* The problem *
Only certain lines below are wanted: those starting at the line containing "(if s.up.final = true" and ending at the line containing "exec .upPos s = .next (s.faulted 0x06)", both included, each retyped exactly.

┌──

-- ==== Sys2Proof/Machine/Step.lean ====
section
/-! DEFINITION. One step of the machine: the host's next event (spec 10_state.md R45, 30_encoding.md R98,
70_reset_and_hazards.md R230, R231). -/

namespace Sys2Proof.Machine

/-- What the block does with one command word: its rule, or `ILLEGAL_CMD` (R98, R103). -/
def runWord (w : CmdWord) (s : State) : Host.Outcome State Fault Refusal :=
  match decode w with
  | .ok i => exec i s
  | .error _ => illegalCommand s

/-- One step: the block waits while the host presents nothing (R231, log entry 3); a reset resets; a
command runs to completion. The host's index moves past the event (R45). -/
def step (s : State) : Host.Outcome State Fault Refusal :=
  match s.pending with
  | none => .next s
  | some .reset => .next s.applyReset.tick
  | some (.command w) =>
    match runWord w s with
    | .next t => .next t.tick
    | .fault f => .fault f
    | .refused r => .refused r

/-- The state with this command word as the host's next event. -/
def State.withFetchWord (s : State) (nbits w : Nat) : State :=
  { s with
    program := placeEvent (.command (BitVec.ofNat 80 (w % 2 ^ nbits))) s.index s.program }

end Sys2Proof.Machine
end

└──
┌──

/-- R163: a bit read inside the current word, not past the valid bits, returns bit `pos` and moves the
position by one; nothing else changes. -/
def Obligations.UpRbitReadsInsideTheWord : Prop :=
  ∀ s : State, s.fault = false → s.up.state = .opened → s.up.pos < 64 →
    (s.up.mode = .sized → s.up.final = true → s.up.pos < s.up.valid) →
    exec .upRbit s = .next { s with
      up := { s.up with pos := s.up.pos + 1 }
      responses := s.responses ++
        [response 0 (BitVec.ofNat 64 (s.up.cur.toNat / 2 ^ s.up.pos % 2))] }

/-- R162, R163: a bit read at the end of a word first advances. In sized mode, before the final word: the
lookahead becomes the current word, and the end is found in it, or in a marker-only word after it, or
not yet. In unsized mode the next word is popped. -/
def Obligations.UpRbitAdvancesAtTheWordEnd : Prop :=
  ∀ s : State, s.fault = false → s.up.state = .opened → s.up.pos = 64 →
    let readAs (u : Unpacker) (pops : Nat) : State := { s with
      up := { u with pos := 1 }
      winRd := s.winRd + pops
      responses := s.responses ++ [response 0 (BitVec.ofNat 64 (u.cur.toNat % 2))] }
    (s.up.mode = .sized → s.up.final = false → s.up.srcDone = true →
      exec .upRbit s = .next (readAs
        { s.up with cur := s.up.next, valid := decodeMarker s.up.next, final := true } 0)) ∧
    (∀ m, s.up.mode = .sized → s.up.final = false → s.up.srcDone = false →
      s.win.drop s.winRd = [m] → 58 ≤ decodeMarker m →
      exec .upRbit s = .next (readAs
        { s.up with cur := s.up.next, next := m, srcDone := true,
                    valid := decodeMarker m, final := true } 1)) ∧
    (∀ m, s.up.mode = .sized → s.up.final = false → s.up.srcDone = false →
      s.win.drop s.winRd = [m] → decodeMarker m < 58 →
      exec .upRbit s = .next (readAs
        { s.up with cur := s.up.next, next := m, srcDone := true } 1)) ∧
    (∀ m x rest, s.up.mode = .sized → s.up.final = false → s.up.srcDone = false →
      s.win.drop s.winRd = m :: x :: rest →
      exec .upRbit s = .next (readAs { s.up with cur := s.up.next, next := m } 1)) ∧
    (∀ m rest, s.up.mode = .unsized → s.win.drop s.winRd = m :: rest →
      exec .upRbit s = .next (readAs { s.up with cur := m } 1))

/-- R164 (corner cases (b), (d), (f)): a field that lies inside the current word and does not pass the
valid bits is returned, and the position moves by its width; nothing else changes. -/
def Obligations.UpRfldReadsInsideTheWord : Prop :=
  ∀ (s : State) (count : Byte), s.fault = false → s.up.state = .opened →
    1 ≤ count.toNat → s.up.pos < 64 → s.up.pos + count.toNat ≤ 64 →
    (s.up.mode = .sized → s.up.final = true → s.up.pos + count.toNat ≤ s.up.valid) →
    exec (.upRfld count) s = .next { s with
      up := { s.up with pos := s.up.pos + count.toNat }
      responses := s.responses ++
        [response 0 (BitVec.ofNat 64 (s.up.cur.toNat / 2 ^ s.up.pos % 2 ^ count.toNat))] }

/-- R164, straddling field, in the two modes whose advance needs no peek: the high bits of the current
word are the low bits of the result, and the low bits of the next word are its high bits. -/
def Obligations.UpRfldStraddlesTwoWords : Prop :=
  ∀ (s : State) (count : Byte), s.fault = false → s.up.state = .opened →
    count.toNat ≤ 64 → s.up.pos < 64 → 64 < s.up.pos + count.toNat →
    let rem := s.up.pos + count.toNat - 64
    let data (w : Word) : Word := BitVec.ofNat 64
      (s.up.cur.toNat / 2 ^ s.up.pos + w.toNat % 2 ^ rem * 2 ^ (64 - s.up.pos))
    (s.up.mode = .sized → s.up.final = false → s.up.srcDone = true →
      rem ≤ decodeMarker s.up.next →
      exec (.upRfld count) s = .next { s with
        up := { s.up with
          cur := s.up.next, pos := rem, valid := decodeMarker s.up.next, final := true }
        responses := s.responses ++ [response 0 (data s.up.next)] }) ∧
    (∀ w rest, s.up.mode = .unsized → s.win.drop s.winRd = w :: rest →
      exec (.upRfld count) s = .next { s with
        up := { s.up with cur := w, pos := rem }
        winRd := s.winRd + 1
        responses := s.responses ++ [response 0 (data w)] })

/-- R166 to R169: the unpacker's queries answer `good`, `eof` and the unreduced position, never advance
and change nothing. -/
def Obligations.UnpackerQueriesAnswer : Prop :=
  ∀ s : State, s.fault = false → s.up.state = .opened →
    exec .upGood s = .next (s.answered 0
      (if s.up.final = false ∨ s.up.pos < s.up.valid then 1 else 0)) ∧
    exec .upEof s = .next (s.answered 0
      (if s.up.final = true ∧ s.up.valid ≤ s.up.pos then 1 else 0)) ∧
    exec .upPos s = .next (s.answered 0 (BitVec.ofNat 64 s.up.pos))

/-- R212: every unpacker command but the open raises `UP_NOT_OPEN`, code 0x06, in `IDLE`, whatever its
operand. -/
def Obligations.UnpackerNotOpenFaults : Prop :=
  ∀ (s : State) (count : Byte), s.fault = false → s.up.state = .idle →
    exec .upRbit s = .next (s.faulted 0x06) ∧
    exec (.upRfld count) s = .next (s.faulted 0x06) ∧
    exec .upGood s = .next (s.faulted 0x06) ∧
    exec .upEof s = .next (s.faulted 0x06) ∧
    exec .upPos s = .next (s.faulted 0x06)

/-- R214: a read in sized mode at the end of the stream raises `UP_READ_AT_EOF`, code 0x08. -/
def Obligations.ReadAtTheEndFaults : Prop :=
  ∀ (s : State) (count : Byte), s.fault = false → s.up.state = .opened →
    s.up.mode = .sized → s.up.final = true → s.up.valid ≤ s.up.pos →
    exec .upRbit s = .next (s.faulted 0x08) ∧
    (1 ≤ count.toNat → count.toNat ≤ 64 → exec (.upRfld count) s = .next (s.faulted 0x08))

└──

* Worked solution *
      (if s.up.final = true ∧ s.up.valid ≤ s.up.pos then 1 else 0)) ∧
    exec .upPos s = .next (s.answered 0 (BitVec.ofNat 64 s.up.pos))

/-- R212: every unpacker command but the open raises `UP_NOT_OPEN`, code 0x06, in `IDLE`, whatever its
operand. -/
def Obligations.UnpackerNotOpenFaults : Prop :=
  ∀ (s : State) (count : Byte), s.fault = false → s.up.state = .idle →
    exec .upRbit s = .next (s.faulted 0x06) ∧
    exec (.upRfld count) s = .next (s.faulted 0x06) ∧
    exec .upGood s = .next (s.faulted 0x06) ∧
    exec .upEof s = .next (s.faulted 0x06) ∧
    exec .upPos s = .next (s.faulted 0x06)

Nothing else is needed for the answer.